Recursive resolver and caching

Looping through the name servers to get a response is usually never done by the application making the query; the applications ask a recursive resolver to do the work for them and just get back the answer. A caching resolver store the result of a query such as if it received again the same query, it can respond instantly without redoing the whole query loop. As DNS is changing over time, every record has a time to live to inform caching servers on how long they should stay in the cache.

Canonical NAME record (CNAME)

DNS allows domain name to be a CNAME, which means the result of the resolution of a domain name may be another domain name. To obtain the IP address it has to be resolved starting over at the root servers. CNAMEs are often used for different domain names sharing the same IP address, but DNS administrators do not realize that it increases the resolution time. Such case is due to a syntax issue in the definition of DNS records (in the zone file), and it could be avoided if the zone file had a way to give the same IP address to different names without duplicating it (as everyone knows, duplicates are bad and lead to mistakes). CNAMEs are sometimes used for implementing multi-addressing (for example content delivery networks CDN like Akamai are doing that). This usage is questionable because anycast could be used instead (indeed, anycast works for TCP too, not only UDP. If you are not convinced see TCP Anycast – Don’t believe the FUD). If the CNAME is in the same domain everything up to the last request will be cached, but otherwise a full sequence of queries has to be resent (which is the case of Akamai). Misused CNAMEs may cause problems and in general it is discouraged to use them (see Oversimplified DNS, it says These should only be used when absolutely necessary, but is there a case where it is absolutely necessary?).

Mail eXchange record (MX)

MX records are used to specify mail servers serving a domain. The MX record contains domain names of mail servers, which have to be resolved to an IP address. Generally, a mail server also validates a domain using the Sender Policy Framework system (spf) which consists of DNS text (TXT) query to that domain. Thus for sending an email, three different DNS queries are needed: the MX query, the A query (or AAAA for IPv6) and the TXT query. CNAMEs should never be used for MX record domain names. MX records are not covered in this article but we expect the results to be very similar or, as it needs minimum 3 queries, even worse than what we analyzed for A queries.

Caching issues

Recursive resolvers simplify the process for applications and if caching is in place it also reduces the network load and response times. ISPs provide such resolvers, companies normally provide one too and most of end-user systems also have one. There are public DNS such as Google DNS (8.8.8.8 and 8.8.4.4). As they are not located at the same place as the end-user, using public resolver like Google may break anycast DNS server that may provide different results based on geographic location. In this case, the response would not be optimal as the public DNS would give the best geographic answer for him which may differ from yours.
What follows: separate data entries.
-- ==== Sys2Proof/Machine/RefTrees.lean ====
section
/-! DEFINITION. The two decoder trees of the reference set as data: what the canonical builder of 41_tree_builder.md R104
makes of `refDecls` (Sys2Proof/Tests/Slice0.lean checks that `build` gives exactly these; R111 states their sizes, 296 and
355 entries). They are written out so that `decide` reads them without running the builder. -/

namespace Sys2Proof.Machine

/-- The illegal leaf (R109). -/
def treeIllegal : Node := .leaf .illegal

/-- Entries 0 to 23 of the RV32 tree. -/
def refArena32a : List Node :=
  [ treeIllegal,
    .switch 0 2 [2, 21, 130, 186],
    .switch 13 3 [3, 0, 19, 0, 0, 0, 20, 0],
    .branch 5 4 18,
    .branch 6 5 17,
    .branch 7 6 16,
    .branch 8 7 15,
    .branch 9 8 14,
    .branch 10 9 13,
    .branch 11 10 12,
    .branch 12 0 11,
    .leaf (.decl Ref.cAddi4spn),
    .leaf (.decl Ref.cAddi4spn),
    .leaf (.decl Ref.cAddi4spn),
    .leaf (.decl Ref.cAddi4spn),
    .leaf (.decl Ref.cAddi4spn),
    .leaf (.decl Ref.cAddi4spn),
    .leaf (.decl Ref.cAddi4spn),
    .leaf (.decl Ref.cAddi4spn),
    .leaf (.decl Ref.cLw),
    .leaf (.decl Ref.cSw),
    .switch 13 3 [22, 33, 34, 35, 112, 127, 128, 129],
    .branch 7 23 32,
    .branch 8 24 31 ]

/-- Entries 24 to 47 of the RV32 tree. -/
def refArena32b : List Node :=
  [ .branch 9 25 30,
    .branch 10 26 29,
    .branch 11 27 28,
    .leaf (.nop Ref.cNop),
    .leaf (.decl Ref.cAddi),
    .leaf (.decl Ref.cAddi),
    .leaf (.decl Ref.cAddi),
    .leaf (.decl Ref.cAddi),
    .leaf (.decl Ref.cAddi),
    .leaf (.decl Ref.cJal),
    .leaf (.decl Ref.cLi),
    .branch 2 36 101,
    .branch 3 37 90,
    .branch 4 38 79,
    .branch 5 39 68,
    .branch 6 40 57,
    .branch 7 41 55,
    .branch 8 42 44,
    .branch 12 0 43,
    .leaf (.decl Ref.cLui),
    .branch 9 45 53,
    .branch 10 46 51,
    .branch 11 47 49,
    .branch 12 0 48 ]

/-- Entries 48 to 71 of the RV32 tree. -/
def refArena32c : List Node :=
  [ .leaf (.decl Ref.cAddi16sp),
    .branch 12 0 50,
    .leaf (.decl Ref.cLui),
    .branch 12 0 52,
    .leaf (.decl Ref.cLui),
    .branch 12 0 54,
    .leaf (.decl Ref.cLui),
    .branch 12 0 56,
    .leaf (.decl Ref.cLui),
    .branch 7 58 67,
    .branch 8 59 60,
    .leaf (.decl Ref.cLui),
    .branch 9 61 66,
    .branch 10 62 65,
    .branch 11 63 64,
    .leaf (.decl Ref.cAddi16sp),
    .leaf (.decl Ref.cLui),
    .leaf (.decl Ref.cLui),
    .leaf (.decl Ref.cLui),
    .leaf (.decl Ref.cLui),
    .branch 7 69 78,
    .branch 8 70 71,
    .leaf (.decl Ref.cLui),
    .branch 9 72 77 ]

/-- Entries 72 to 95 of the RV32 tree. -/
def refArena32d : List Node :=
  [ .branch 10 73 76,
    .branch 11 74 75,
    .leaf (.decl Ref.cAddi16sp),
    .leaf (.decl Ref.cLui),
    .leaf (.decl Ref.cLui),
    .leaf (.decl Ref.cLui),
    .leaf (.decl Ref.cLui),
    .branch 7 80 89,
    .branch 8 81 82,
    .leaf (.decl Ref.cLui),
    .branch 9 83 88,
    .branch 10 84 87,
    .branch 11 85 86,
    .leaf (.decl Ref.cAddi16sp),
    .leaf (.decl Ref.cLui),
    .leaf (.decl Ref.cLui),
    .leaf (.decl Ref.cLui),
    .leaf (.decl Ref.cLui),
    .branch 7 91 100,
    .branch 8 92 93,
    .leaf (.decl Ref.cLui),
    .branch 9 94 99,
    .branch 10 95 98,
    .branch 11 96 97 ]

/-- Entries 96 to 119 of the RV32 tree. -/
def refArena32e : List Node :=
  [ .leaf (.decl Ref.cAddi16sp),
    .leaf (.decl Ref.cLui),
    .leaf (.decl Ref.cLui),
    .leaf (.decl Ref.cLui),
    .leaf (.decl Ref.cLui),
    .branch 7 102 111,
    .branch 8 103 104,
    .leaf (.decl Ref.cLui),
    .branch 9 105 110,
    .branch 10 106 109,
    .branch 11 107 108,
    .leaf (.decl Ref.cAddi16sp),
    .leaf (.decl Ref.cLui),
    .leaf (.decl Ref.cLui),
    .leaf (.decl Ref.cLui),
    .leaf (.decl Ref.cLui),
    .switch 10 2 [113, 115, 117, 118],
    .branch 12 114 0,
    .leaf (.decl Ref.cSrli32),
    .branch 12 116 0,
    .leaf (.decl Ref.cSrai32),
    .leaf (.decl Ref.cAndi),
    .switch 5 2 [119, 121, 123, 125],
    .branch 12 120 0 ]

/-- Entries 120 to 143 of the RV32 tree. -/
def refArena32f : List Node :=
  [ .leaf (.decl Ref.cSub),
    .branch 12 122 0,
    .leaf (.decl Ref.cXor),
    .branch 12 124 0,
    .leaf (.decl Ref.cOr),
    .branch 12 126 0,
    .leaf (.decl Ref.cAnd),
    .leaf (.decl Ref.cJ),
    .leaf (.decl Ref.cBeqz),
    .leaf (.decl Ref.cBnez),
    .switch 13 3 [131, 0, 133, 0, 143, 0, 185, 0],
    .branch 12 132 0,
    .leaf (.decl Ref.cSlli32),
    .branch 7 134 142,
    .branch 8 135 141,
    .branch 9 136 140,
    .branch 10 137 139,
    .branch 11 0 138,
    .leaf (.decl Ref.cLwsp),
    .leaf (.decl Ref.cLwsp),
    .leaf (.decl Ref.cLwsp),
    .leaf (.decl Ref.cLwsp),
    .leaf (.decl Ref.cLwsp),
    .branch 12 144 164 ]

/-- Entries 144 to 167 of the RV32 tree. -/
def refArena32g : List Node :=
  [ .branch 2 145 163,
    .branch 3 146 162,
    .branch 4 147 161,
    .branch 5 148 160,
    .branch 6 149 159,
    .branch 7 150 158,
    .branch 8 151 157,
    .branch 9 152 156,
    .branch 10 153 155,
    .branch 11 0 154,
    .leaf (.decl Ref.cJr),
    .leaf (.decl Ref.cJr),
    .leaf (.decl Ref.cJr),
    .leaf (.decl Ref.cJr),
    .leaf (.decl Ref.cJr),
    .leaf (.decl Ref.cMv),
    .leaf (.decl Ref.cMv),
    .leaf (.decl Ref.cMv),
    .leaf (.decl Ref.cMv),
    .leaf (.decl Ref.cMv),
    .branch 2 165 184,
    .branch 3 166 183,
    .branch 4 167 182,
    .branch 5 168 181 ]

/-- Entries 168 to 191 of the RV32 tree. -/
def refArena32h : List Node :=
  [ .branch 6 169 180,
    .branch 7 170 179,
    .branch 8 171 178,
    .branch 9 172 177,
    .branch 10 173 176,
    .branch 11 174 175,
    .leaf (.decl Ref.cEbreak),
    .leaf (.decl Ref.cJalr),
    .leaf (.decl Ref.cJalr),
    .leaf (.decl Ref.cJalr),
    .leaf (.decl Ref.cJalr),
    .leaf (.decl Ref.cJalr),
    .leaf (.decl Ref.cAdd),
    .leaf (.decl Ref.cAdd),
    .leaf (.decl Ref.cAdd),
    .leaf (.decl Ref.cAdd),
    .leaf (.decl Ref.cAdd),
    .leaf (.decl Ref.cSwsp),
    .switch 2 5 [187, 0, 0, 193, 196, 210, 0, 0, 211, 0, 0, 0, 215, 258, 0, 0, 0, 0, 0, 0, 0, 0, 0, 0, 259, 266, 0, 268, 269, 0, 0, 0],
    .switch 12 3 [188, 189, 190, 0, 191, 192, 0, 0],
    .leaf (.decl Ref.lb),
    .leaf (.decl Ref.lh),
    .leaf (.decl Ref.lw),
    .leaf (.decl Ref.lbu) ]

/-- Entries 192 to 215 of the RV32 tree. -/
def refArena32i : List Node :=
  [ .leaf (.decl Ref.lhu),
    .switch 12 3 [194, 195, 0, 0, 0, 0, 0, 0],
    .leaf (.decl Ref.fence),
    .leaf (.decl Ref.fenceI),
    .switch 12 3 [197, 198, 201, 202, 203, 204, 208, 209],
    .leaf (.decl Ref.addi),
    .switch 25 5 [199, 0, 0, 0, 0, 0, 0, 0, 0, 0, 0, 0, 0, 0, 0, 0, 0, 0, 0, 0, 0, 0, 0, 0, 0, 0, 0, 0, 0, 0, 0, 0],
    .switch 30 2 [200, 0, 0, 0],
    .leaf (.decl Ref.slli32),
    .leaf (.decl Ref.slti),
    .leaf (.decl Ref.sltiu),
    .leaf (.decl Ref.xori),
    .switch 25 5 [205, 0, 0, 0, 0, 0, 0, 0, 0, 0, 0, 0, 0, 0, 0, 0, 0, 0, 0, 0, 0, 0, 0, 0, 0, 0, 0, 0, 0, 0, 0, 0],
    .switch 30 2 [206, 207, 0, 0],
    .leaf (.decl Ref.srli32),
    .leaf (.decl Ref.srai32),
    .leaf (.decl Ref.ori),
    .leaf (.decl Ref.andi),
    .leaf (.decl Ref.auipc),
    .switch 12 3 [212, 213, 214, 0, 0, 0, 0, 0],
    .leaf (.decl Ref.sb),
    .leaf (.decl Ref.sh),
    .leaf (.decl Ref.sw),
    .switch 12 3 [216, 222, 227, 232, 237, 242, 248, 253] ]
DNS resolvers are not authoritative while name servers are authoritative for the domains they serve (e.g. root servers are authoritative for “.”). Resolvers are authoritative for nothing because they only make the requests in your place. This means they can, intentionally or not, give false responses. You have to trust the resolver you use, your ISP should be trustful (otherwise change your ISP), Google may be trustful for valid responses, but you have to be ok that they track all your queries.

Beside bugs that can result in non-intentional false responses, cache poisoning (see Dan Kaminsky’s 2008 DNS vulnerability and The Hitchhiker’s Guide to DNS Cache Poisoning) has to be taken into consideration. Many DNS cache implementations cache the glue records as normal records, thus a DNS server may provide a malicious response and in consequence having a wrong entry in the cache.

For example:

evil.com.       IN NS ns.company.com.
ns.company.com. IN A 6.6.6.6

While the legitimate server says

company.com.    IN NS ns.company.com.
ns.company.com. IN A 1.2.3.4

So the wrong IP address will end up in the cache for the lifetime of the record. To avoid this problem most of the caching resolver implementation do not trust and ignore the optional glue records for out-of-bailiwick NS records, and thus ignore the ns.company.com. IN A 6.6.6.6 in the example above. A note for DNS administrator: it is good practice to have only in-bailiwick records.

These example records are served by TLD com. name servers; it is also important to check that the domain (left side of NS record, evil.com. or company.com.) is a subdomain of the name server’s domain (com.), otherwise the cache could be poisoned by overwriting the TLD NS entry.

Ideal DNS gets … not so ideal

Ideally, you should get responses from decent, close DNS servers in less than 10ms from your ISP and the round-trip time to our ISP is generally about 5ms (we measured response times for DNS queries under 6ms, thus <1ms from our ISP). To be quite conservative let’s say a query takes max 50ms. The normally common shortest way to get a response is 3 queries, so we may expect it to take less than 150ms. But the reality is quite different:

  1. For root servers and TLD servers (at least for most common TLDs) response time is often under 10ms, but sub-TLD servers may be much slower (hundreds of milliseconds).
  2. As demonstrated above, out-of-bailiwick NS records and CNAMEs increase the number of queries needed to resolve a domain name.

Examples

The following examples are done with a non-caching recursive resolver with ignoring glue records for out-of-bailiwick NS records. The name servers to use for the queries are chosen randomly in the set given as response. You may not get the optimal name server and, together with the non-caching, it will increase the response times more than what we could measure with real caching resolvers. However using djbdns dnscache we obtained a bit shorter but similar times (dnscache does not optimize queries in questionable ways like explained in section What cache implementations do?). All the measured times are the sum of time needed for each queries, ignoring the processing time of the resolver (however a good implementation should not add significant delays).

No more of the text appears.